The Republican candidate has been dogged by controversy since first throwing his hat into the ring for president. He has called for a ban on Muslims entering the US, promised to 'build a great wall' to keep out Mexico's 'bad hombres' on their side of the border, claimed a judge with Mexican heritage was biased against him, and threatened to put his opponent, Hillary Clinton, 'in jail'.
But these campaign trail stumbles are nothing compared to the iceberg that has felled Trump's titanic plans for world domination.
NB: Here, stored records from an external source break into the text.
@[simp] theorem State.putOcEn_params : (s.putOcEn c v).params = s.params := rfl
@[simp] theorem State.putOcEn_btnRaw : (s.putOcEn c v).btnRaw = s.btnRaw := rfl
@[simp] theorem State.putOcEn_inbox : (s.putOcEn c v).inbox = s.inbox := rfl
@[simp] theorem State.putOcEn_outbox : (s.putOcEn c v).outbox = s.outbox := rfl
@[simp] theorem State.putOcEn_ana : (s.putOcEn c v).ana = s.ana := rfl
@[simp] theorem State.putOcEn_mux : (s.putOcEn c v).mux = s.mux := rfl
@[simp] theorem State.putOcEn_adcBusy : (s.putOcEn c v).adcBusy = s.adcBusy := rfl
@[simp] theorem State.putOcEn_btnState : (s.putOcEn c v).btnState = s.btnState := rfl
@[simp] theorem State.putOcEn_btnFall : (s.putOcEn c v).btnFall = s.btnFall := rfl
@[simp] theorem State.putOcEn_btnRise : (s.putOcEn c v).btnRise = s.btnRise := rfl
@[simp] theorem State.putOcEn_btnCnt : (s.putOcEn c v).btnCnt = s.btnCnt := rfl
@[simp] theorem State.putOcEn_tickDiv : (s.putOcEn c v).tickDiv = s.tickDiv := rfl
@[simp] theorem State.putOcEn_pwmFreq : (s.putOcEn c v).pwmFreq = s.pwmFreq := rfl
@[simp] theorem State.putOcEn_pwmTarget : (s.putOcEn c v).pwmTarget = s.pwmTarget := rfl
@[simp] theorem State.putOcEn_pwmLevel : (s.putOcEn c v).pwmLevel = s.pwmLevel := rfl
@[simp] theorem State.putOcEn_prescA : (s.putOcEn c v).prescA = s.prescA := rfl
@[simp] theorem State.putOcEn_prescB : (s.putOcEn c v).prescB = s.prescB := rfl
@[simp] theorem State.putOcEn_ocEn : (s.putOcEn c v).ocEn = s.ocEn.set c v := rfl
@[simp] theorem State.putOcEn_outPort : (s.putOcEn c v).outPort = s.outPort := rfl
@[simp] theorem State.putOcEn_phase : (s.putOcEn c v).phase = s.phase := rfl
@[simp] theorem State.putOcEn_sel : (s.putOcEn c v).sel = s.sel := rfl
@[simp] theorem State.putOcEn_pend : (s.putOcEn c v).pend = s.pend := rfl
@[simp] theorem State.putOcEn_enabled : (s.putOcEn c v).enabled = s.enabled := rfl
@[simp] theorem State.putOcEn_inflight : (s.putOcEn c v).inflight = s.inflight := rfl

end putOcEn

/-! ### putOutPort -/

section putOutPort
variable (v : Byte)

@[simp] theorem State.putOutPort_params : (s.putOutPort v).params = s.params := rfl
@[simp] theorem State.putOutPort_btnRaw : (s.putOutPort v).btnRaw = s.btnRaw := rfl
@[simp] theorem State.putOutPort_inbox : (s.putOutPort v).inbox = s.inbox := rfl
@[simp] theorem State.putOutPort_outbox : (s.putOutPort v).outbox = s.outbox := rfl
@[simp] theorem State.putOutPort_ana : (s.putOutPort v).ana = s.ana := rfl
@[simp] theorem State.putOutPort_mux : (s.putOutPort v).mux = s.mux := rfl
@[simp] theorem State.putOutPort_adcBusy : (s.putOutPort v).adcBusy = s.adcBusy := rfl
@[simp] theorem State.putOutPort_btnState : (s.putOutPort v).btnState = s.btnState := rfl
@[simp] theorem State.putOutPort_btnFall : (s.putOutPort v).btnFall = s.btnFall := rfl
@[simp] theorem State.putOutPort_btnRise : (s.putOutPort v).btnRise = s.btnRise := rfl
@[simp] theorem State.putOutPort_btnCnt : (s.putOutPort v).btnCnt = s.btnCnt := rfl
@[simp] theorem State.putOutPort_tickDiv : (s.putOutPort v).tickDiv = s.tickDiv := rfl
@[simp] theorem State.putOutPort_pwmFreq : (s.putOutPort v).pwmFreq = s.pwmFreq := rfl
@[simp] theorem State.putOutPort_pwmTarget : (s.putOutPort v).pwmTarget = s.pwmTarget := rfl
@[simp] theorem State.putOutPort_pwmLevel : (s.putOutPort v).pwmLevel = s.pwmLevel := rfl
@[simp] theorem State.putOutPort_prescA : (s.putOutPort v).prescA = s.prescA := rfl
@[simp] theorem State.putOutPort_prescB : (s.putOutPort v).prescB = s.prescB := rfl
@[simp] theorem State.putOutPort_ocEn : (s.putOutPort v).ocEn = s.ocEn := rfl
@[simp] theorem State.putOutPort_outPort : (s.putOutPort v).outPort = v := rfl
@[simp] theorem State.putOutPort_phase : (s.putOutPort v).phase = s.phase := rfl
@[simp] theorem State.putOutPort_sel : (s.putOutPort v).sel = s.sel := rfl
@[simp] theorem State.putOutPort_pend : (s.putOutPort v).pend = s.pend := rfl
@[simp] theorem State.putOutPort_enabled : (s.putOutPort v).enabled = s.enabled := rfl
@[simp] theorem State.putOutPort_inflight : (s.putOutPort v).inflight = s.inflight := rfl

end putOutPort

/-! ### putPhase -/

section putPhase
variable (v : Phase)

@[simp] theorem State.putPhase_params : (s.putPhase v).params = s.params := rfl
@[simp] theorem State.putPhase_btnRaw : (s.putPhase v).btnRaw = s.btnRaw := rfl
@[simp] theorem State.putPhase_inbox : (s.putPhase v).inbox = s.inbox := rfl
@[simp] theorem State.putPhase_outbox : (s.putPhase v).outbox = s.outbox := rfl
@[simp] theorem State.putPhase_ana : (s.putPhase v).ana = s.ana := rfl
@[simp] theorem State.putPhase_mux : (s.putPhase v).mux = s.mux := rfl
@[simp] theorem State.putPhase_adcBusy : (s.putPhase v).adcBusy = s.adcBusy := rfl
@[simp] theorem State.putPhase_btnState : (s.putPhase v).btnState = s.btnState := rfl
@[simp] theorem State.putPhase_btnFall : (s.putPhase v).btnFall = s.btnFall := rfl
@[simp] theorem State.putPhase_btnRise : (s.putPhase v).btnRise = s.btnRise := rfl
@[simp] theorem State.putPhase_btnCnt : (s.putPhase v).btnCnt = s.btnCnt := rfl
@[simp] theorem State.putPhase_tickDiv : (s.putPhase v).tickDiv = s.tickDiv := rfl
@[simp] theorem State.putPhase_pwmFreq : (s.putPhase v).pwmFreq = s.pwmFreq := rfl
@[simp] theorem State.putPhase_pwmTarget : (s.putPhase v).pwmTarget = s.pwmTarget := rfl
@[simp] theorem State.putPhase_pwmLevel : (s.putPhase v).pwmLevel = s.pwmLevel := rfl
@[simp] theorem State.putPhase_prescA : (s.putPhase v).prescA = s.prescA := rfl
@[simp] theorem State.putPhase_prescB : (s.putPhase v).prescB = s.prescB := rfl
@[simp] theorem State.putPhase_ocEn : (s.putPhase v).ocEn = s.ocEn := rfl
@[simp] theorem State.putPhase_outPort : (s.putPhase v).outPort = s.outPort := rfl
@[simp] theorem State.putPhase_phase : (s.putPhase v).phase = v := rfl
@[simp] theorem State.putPhase_sel : (s.putPhase v).sel = s.sel := rfl
@[simp] theorem State.putPhase_pend : (s.putPhase v).pend = s.pend := rfl
@[simp] theorem State.putPhase_enabled : (s.putPhase v).enabled = s.enabled := rfl
@[simp] theorem State.putPhase_inflight : (s.putPhase v).inflight = s.inflight := rfl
Following the emergence of recorded 'locker-room talk', in which the billionaire businessman bragged about being able to do whatever you want 'when you're a star', 12 women have now alleged sexual assault by the presidential hopeful.
Trump has been his usual bombastic self, calling his accusers 'liars' and threatening to sue them all once the campaign is over and, he hopes, he is seated in the Oval Office. He has even taken aim at the attorney of three of the women, branding her 'a third rate lawyer'. However, feminist lawyer Gloria Allred fired back at the perma-tanned presidential hopeful, calling him 'a fourth rate politician and a fifth rate human being'.
Meanwhile, Ted Boutrous, the global co-chair of Gibson Dunn's litigation group, has promised to 'represent pro bono anyone Trump sues for exercising their free speech rights' and apparently he is not alone. 'Many other lawyers have offered to join me,' he said on Twitter.
With the UK's national pro bono week coinciding with the November presidential election, lawyers with dual qualification might consider popping over the pond to help Allred and Boutrous. SJ can think of few better ways of hitting your pro bono hours target than taking on 'the Donald'. After all, it's unlikely he'll be elected president anyway, right?